Everything from the first line of the records below through the line containing "flagged tmK 3" is to be retyped exactly; leave out the rest.

Records provided:
_ _ _ _ _ _ _

theorem wit_BranchCallAndJoin : Ready (sys tmA) 0 0 tmA (.bra (-1) true) true .no [] ∧ NoPop true tmA ∧
    Ready (sys (tmFull 31)) 0 0 (tmFull 31) (.call 1 false) true .no [] ∧ (tmFull 31).entries.length < Config.stackEntries ∧
    Ready (sys (tmFull 32)) 0 0 (tmFull 32) (.call 1 false) true .no [] ∧ Config.stackEntries ≤ (tmFull 32).entries.length ∧
    Ready (sys (tmFull 31)) 0 0 (tmFull 31) (.rcv 1 true true) true .no [] ∧ NoPop true (tmFull 31) ∧
    Ready (sys (tmFull 32)) 0 0 (tmFull 32) (.rcv 1 false false) false .no [] :=
  ⟨ready_of _ _ _ _ _ (by decide +kernel), .inr (by decide), ready_of _ _ _ _ _ (by decide +kernel), by decide +kernel,
    ready_of _ _ _ _ _ (by decide +kernel), by decide +kernel, ready_of _ _ _ _ _ (by decide +kernel), .inr (by decide +kernel),
    ready_of _ _ _ _ _ (by decide +kernel)⟩
theorem wit_PathsSplitAndJoin : Ready (sys tmK) 0 0 tmK (.brk ⟨4, 2, false⟩) true .no [] ∧ NoPop false tmK ∧
    flagged tmK 2 = 2 ∧ tmK.act &&& ~~~flagged tmK 2 ≠ 0 ∧ tmK.entries.length < Config.stackEntries ∧
    flagged tmK 3 = 0 ∧ Ready (sys tmK32) 0 0 tmK32 (.brk ⟨4, 2, false⟩) true .no [] ∧ flagged tmK32 2 ≠ 0 ∧
    Config.stackEntries ≤ tmK32.entries.length :=
  ⟨ready_of _ _ _ _ _ (by decide +kernel), .inl rfl, by decide +kernel, by decide +kernel, by decide +kernel, by decide +kernel,
    ready_of _ _ _ _ _ (by decide +kernel), by decide +kernel, by decide +kernel⟩
theorem wit_PathsSplitAndJoin_all : tmCall.act &&& ~~~flagged { tmCall with act := 2, k := [(10, true)] } 2 = 13 ∧
    (2 : LaneMask) &&& ~~~flagged { tmCall with act := 2, k := [(10, true)] } 2 = 0 := by decide +kernel
theorem wit_PathsSplitAndJoin_arrive : (sys tmJ).team? 0 0 = some tmJ ∧ tmJ.status = .live ∧ tmJ.gathering = false ∧
    topJoin tmJ.stack = some tmJ.pc ∧ resumeStack (joinArrive tmJ.act tmJ.stack) = (.run 0x10000 15, [.call 0x20000 0]) :=
  ⟨rfl, by decide +kernel⟩
theorem wit_Return : Ready (sys tmCall) 0 0 tmCall .ret true .no [] ∧ hasCall tmCall.stack = true ∧ tmCall.gathering = false ∧
    Ready (sys tmA) 0 0 tmA .ret true .no [] ∧ hasCall tmA.stack = false :=
  ⟨ready_of _ _ _ _ _ (by decide +kernel), rfl, rfl, ready_of _ _ _ _ _ (by decide +kernel), rfl⟩
/-- Every lane's target is 0x10010, where an LPAD with tag 7 stands, or is 0x10007. -/
def tmBrx (n : Nat) : Team :=
  { tmA with u := [(0, ⟨0x10010, 0⟩), (1, ⟨0x10007, 0⟩)], stack := List.replicate n (.join 0x30000 0) }
def sysBrx (n : Nat) : State :=
  let w := (encode (.lpad 7 false)).headD 0
  { sys (tmBrx n) with mem := (List.range 4).map fun i => (0x10010 + i, BitVec.ofNat 8 (w.toNat / 2 ^ (8 * i))) }
theorem wit_IndirectTransfers : Ready (sysBrx 31) 0 0 (tmBrx 31) (.brx ⟨.s 0, 7⟩) true .no [src1 (.s 0)] ∧
    ((tmBrx 31).active.map (laneTarget (tmBrx 31) (.s 0))).eraseDups = [0x10010] ∧
    (tmBrx 31).active.all ((sysBrx 31).lands 0 (tmBrx 31) ⟨.s 0, 7⟩) = true ∧
    (0 + 1 + (tmBrx 31).entries.length ≤ Config.stackEntries) ∧ ¬(0 + 1 + (tmBrx 32).entries.length ≤ Config.stackEntries) ∧
    Ready (sysBrx 32) 0 0 (tmBrx 32) (.callx ⟨.s 0, 7⟩) true .no [src1 (.s 0)] ∧
    ((tmBrx 31).active.filter fun l => !(sysBrx 31).lands 0 (tmBrx 31) ⟨.s 1, 7⟩ l) = [0, 1, 2, 3] ∧
    ((tmBrx 31).active.filter fun l => !(sysBrx 31).lands 0 (tmBrx 31) ⟨.s 0, 8⟩ l) = [0, 1, 2, 3] :=
  ⟨ready_in _ _ _ _ _ _ rfl rfl (by decide +kernel), by decide +kernel, by decide +kernel, by decide +kernel, by decide +kernel,
    ready_in _ _ _ _ _ _ rfl rfl (by decide +kernel), by decide +kernel, by decide +kernel⟩
theorem wit_WordsOnOneRegister : Ready (sys tmA) 0 0 tmA (.setix (.v 1) true) true .no [srcOnce (.v 1)] ∧
    Ready (sys tmA) 0 0 tmA (.setsixImm 63 false) false .no [] ∧ Ready (sys tmA) 0 0 tmA (.lpad 255 false) false .no [] ∧
    Ready (sys tmA) 0 0 tmA (.heart (.s 0) false) false .no [srcOnce (.s 0)] ∧ Ready (sys tmA) 0 0 tmA (.yield false) false .no [] :=
  ⟨ready_of _ _ _ _ _ (by decide +kernel), ready_of _ _ _ _ _ (by decide +kernel), ready_of _ _ _ _ _ (by decide +kernel),
    ready_of _ _ _ _ _ (by decide +kernel), ready_of _ _ _ _ _ (by decide +kernel)⟩
/-- Another path has lanes; and a load has not landed. -/
def tmEx : Team := { tmA with act := 1, stack := [.path 0x20000 14 .pending] }
def tmLd : Team := { tmA with out := [⟨7, 0, 0x10000, 0, 1, .lane 5, 4, false, none, .device, false, false, false, true, 0, [⟨0, 0x20000, some 0x20000, false, true, false, false, none⟩], []⟩], seq := 1 }
theorem wit_ExitEndsPathsAndTeams : Ready (sys tmEx) 0 0 tmEx .exit true .no [] ∧ tmEx.gathering = false ∧ frameOf tmEx.stack = none ∧
    resumeStack tmEx.stack = (.run 0x20000 14, []) ∧
    Ready (sys tmA) 0 0 tmA .exit true .no [] ∧ (resumeStack tmA.stack).1 = .empty ∧ (sys tmA).exitReady 0 0 tmA = true ∧
    tmA.failed = [] ∧ tmA.bad = [] ∧ tmA.late = [] ∧ Ready (sys tmLd) 0 0 tmLd .exit true .no [] ∧ (sys tmLd).exitReady 0 0 tmLd = false ∧
    NothingDue (sys tmLd) 0 tmLd :=
  ⟨ready_of _ _ _ _ _ (by decide +kernel), rfl, rfl, rfl, ready_of _ _ _ _ _ (by decide +kernel), rfl, by decide +kernel, rfl, rfl, rfl,
    ready_of _ _ _ _ _ (by decide +kernel), by decide +kernel, nothingDue_of _ rfl⟩
/-- A refill team in its body, which stands at 0x1000C as the retire section begins at 0x10010. -/
def fr1 : RefillFrame := ⟨0, .body, 0, 0, [], [], [], 0, 0⟩
def tmRf : Team := { tmK with pc := 0x1000C, stack := [.refill fr1] }
def blkRf : Block := 
  Block.initial 0 0 0 0 1 { wordKernel with rf := true, body := 0x1000C, retire := 0x10010, rend := 0x10020 } none none
def sysRf (tm : Team) : State := { sys tm with blocks := [(0, blkRf)] }
theorem wit_Refill : (sysRf tmRf).block? 0 = some blkRf ∧ NoPop false tmRf ∧
    Ready (sysRf tmRf) 0 0 tmRf (.refill ⟨-3, 2, false⟩) true .yes [] ∧ blkRf.rec_.rf = true ∧ blkRf.rec_.ord = false ∧
    blkRf.rec_.body.toNat ≤ tmRf.pc.toNat ∧ tmRf.pc.toNat + 4 ≤ blkRf.rec_.retire.toNat ∧ frameOf tmRf.stack = some fr1 ∧
    fr1.phase = .body ∧ fr1.runs = [] ∧ fr1.retired = [] ∧ flagged tmRf 2 ≠ 0 ∧ flagged tmRf 3 = 0 ∧ tmRf.size ≤ 1024 ∧
    tmRf.phaseLanes &&& ~~~tmRf.act = 0 ∧
    ((sys tmA).block? 0 = some (Block.initial 0 0 0 0 1 wordKernel none none) ∧ wordKernel.rf = false) :=
  ⟨rfl, .inl rfl, ready_in _ _ _ _ _ _ rfl rfl (by decide +kernel), rfl, rfl, by decide, by decide, rfl, rfl, rfl, rfl, by decide +kernel,
    by decide +kernel, by decide, by decide +kernel, rfl, rfl⟩
/-- Lanes 1 and 2 follow on from ticket 1 while lane 3 goes on; lane 4 stays held. -/
theorem wit_Refill_ordered : OrderedRuns (fun l => l) [3] 9 1 [1, 2, 4] [[1, 2]] [4] :=
  .run 1 3 [1, 2, 4] [1, 2] [] [4] ⟨by decide, by decide, by decide, by decide, by decide⟩ ⟨by decide, by decide⟩ (.done 3 [4] (by decide))
/-- An ordered kernel whose lane 2 has retired, with iterations left to draw. -/
def tmRo : Team := { tmRf with stack := [.refill { fr1 with retired := [2] }], rangeEnd := 1 }
def sysRo : State := { sys tmRo with blocks := [(0, { blkRf with rec_ := { blkRf.rec_ with ord := true } })] }
theorem wit_Refill_draw : Ready sysRo 0 0 tmRo (.refill ⟨4, 3, false⟩) true .yes [] ∧ NoPop false tmRo ∧
    frameOf tmRo.stack = some { fr1 with retired := [2] } ∧ tmRo.phaseLanes &&& ~~~tmRo.act = 0 ∧
    tmRo.lanesOf (maskOf [2]) = [2] ∧ tmRo.rangeNext.toNat + 1 ≤ tmRo.rangeEnd.toNat ∧ tmRo.lanesOf (0 ||| flagged tmRo 3) = [] :=
  ⟨ready_in _ _ _ _ _ _ rfl rfl (by decide +kernel), .inl rfl, rfl, by decide +kernel⟩

/-! Hypotheses met: barriers, adverbs, loads, scratchpad words and waits. -/

/-- A block of two teams at which n teams have arrived, with barrier 1 for both, barrier 2 of a grid and barrier 3 for itself alone. -/
def blkB (n : Nat) : Block :=
  { Block.initial 0 0 0 0 2 wordKernel none none with
    bars := [(1, ⟨.block, 2, n, 0⟩), (2, ⟨.grid, 4, 0, 0⟩), (3, ⟨.block, 2, n, 0⟩)] }
def sysB (n : Nat) (tm : Team) : State := { (sys tm).setTeam 0 1 tmA with blocks := [(0, blkB n)] }
/-- Arrived at barriers 1 and 3; and reached again by BAR.SYNC. -/
def tmArr : Team := { tmA with pend := [(1, 0), (3, 0)] }
def tmSync : Team := { tmArr with second := true }
theorem nothingDue_B (n : Nat) (tm : Team) (h : (!tm.wdogDue && !tm.gathering) = true) : NothingDue (sysB n tm) 0 tm := by
  simp only [Bool.and_eq_true, Bool.not_eq_true'] at h
  refine ⟨h.1, h.2, fun b hb => ?_⟩
  have : (sysB n tm).block? 0 = some (blkB n) := rfl
  rw [this] at hb
  cases hb
  rfl

theorem wit_BarrierWords : (sysB 0 tmA).block? 0 = some (blkB 0) ∧ Ready (sysB 0 tmA) 0 0 tmA (.barArr 0 false) false .barrier [] ∧
    PMap.get? (blkB 0).bars 0 = none ∧ Ready (sysB 0 tmA) 0 0 tmA (.barArr 2 false) false .barrier [] ∧
    PMap.get? (blkB 0).bars 2 = some ⟨.grid, 4, 0, 0⟩ ∧ ¬(tmA.p1 = false ∧ tmA.inRun = true) ∧ tmA.stoppedAtBarrier = 0 ∧
    (sysB 0 tmA).pendOpen 0 tmA 2 = false ∧ tmA.sq.length < Config.storeQueue ∧ (sysB 0 tmA).teamRemoteQuiet 0 0 tmA = true ∧
    tmA.failed = [] :=
  ⟨rfl, ready_in _ _ _ _ _ _ rfl rfl (by decide +kernel), rfl, ready_in _ _ _ _ _ _ rfl rfl (by decide +kernel), rfl,
    by decide +kernel, by decide +kernel, by decide +kernel, by decide, by decide +kernel, rfl⟩
theorem wit_BarrierWords_wait : Ready (sysB 1 tmArr) 0 0 tmArr (.barWait 1) true .barrier [] ∧ PMap.get? tmArr.pend 1 ≠ none ∧
    (sysB 1 tmArr).pendOpen 0 tmArr 1 = true ∧ (sysB 1 tmArr).canComplete 0 1 = true ∧ NothingDue (sysB 1 tmArr) 0 tmArr ∧
    Ready (sysB 1 tmSync) 0 0 tmSync (.barSync 1 false) false .barrier [] ∧ tmSync.second = true ∧
    Ready (sysB 0 tmA) 0 0 tmA (.barWait 1) true .barrier [] ∧ PMap.get? tmA.pend 1 = none ∧
    Ready (sysB 0 tmA) 0 0 tmA (.barSync 1 false) false .barrier [] ∧ tmA.second = false ∧ (sysB 0 tmA).canComplete 0 1 = true :=
  ⟨ready_in _ _ _ _ _ _ rfl rfl (by decide +kernel), by decide, by decide +kernel, by decide +kernel, nothingDue_B _ _ rfl,
    ready_in _ _ _ _ _ _ rfl rfl (by decide +kernel), rfl, ready_in _ _ _ _ _ _ rfl rfl (by decide +kernel), rfl,
    ready_in _ _ _ _ _ _ rfl rfl (by decide +kernel), rfl, by decide +kernel⟩
/-- The other team has ended, so that barrier 1 cannot complete. -/
theorem wit_BarrierWords_mismatch :
    ((sysB 1 tmArr).setTeam 0 1 { tmA with status := .exited }).canComplete 0 1 = false ∧
    ((sysB 1 tmArr).setTeam 0 1 { tmA with status := .exited }).pendOpen 0 tmArr 1 = true := by decide +kernel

_ _ _ _ _ _ _

Response to the exercise:
theorem wit_BranchCallAndJoin : Ready (sys tmA) 0 0 tmA (.bra (-1) true) true .no [] ∧ NoPop true tmA ∧
    Ready (sys (tmFull 31)) 0 0 (tmFull 31) (.call 1 false) true .no [] ∧ (tmFull 31).entries.length < Config.stackEntries ∧
    Ready (sys (tmFull 32)) 0 0 (tmFull 32) (.call 1 false) true .no [] ∧ Config.stackEntries ≤ (tmFull 32).entries.length ∧
    Ready (sys (tmFull 31)) 0 0 (tmFull 31) (.rcv 1 true true) true .no [] ∧ NoPop true (tmFull 31) ∧
    Ready (sys (tmFull 32)) 0 0 (tmFull 32) (.rcv 1 false false) false .no [] :=
  ⟨ready_of _ _ _ _ _ (by decide +kernel), .inr (by decide), ready_of _ _ _ _ _ (by decide +kernel), by decide +kernel,
    ready_of _ _ _ _ _ (by decide +kernel), by decide +kernel, ready_of _ _ _ _ _ (by decide +kernel), .inr (by decide +kernel),
    ready_of _ _ _ _ _ (by decide +kernel)⟩
theorem wit_PathsSplitAndJoin : Ready (sys tmK) 0 0 tmK (.brk ⟨4, 2, false⟩) true .no [] ∧ NoPop false tmK ∧
    flagged tmK 2 = 2 ∧ tmK.act &&& ~~~flagged tmK 2 ≠ 0 ∧ tmK.entries.length < Config.stackEntries ∧
    flagged tmK 3 = 0 ∧ Ready (sys tmK32) 0 0 tmK32 (.brk ⟨4, 2, false⟩) true .no [] ∧ flagged tmK32 2 ≠ 0 ∧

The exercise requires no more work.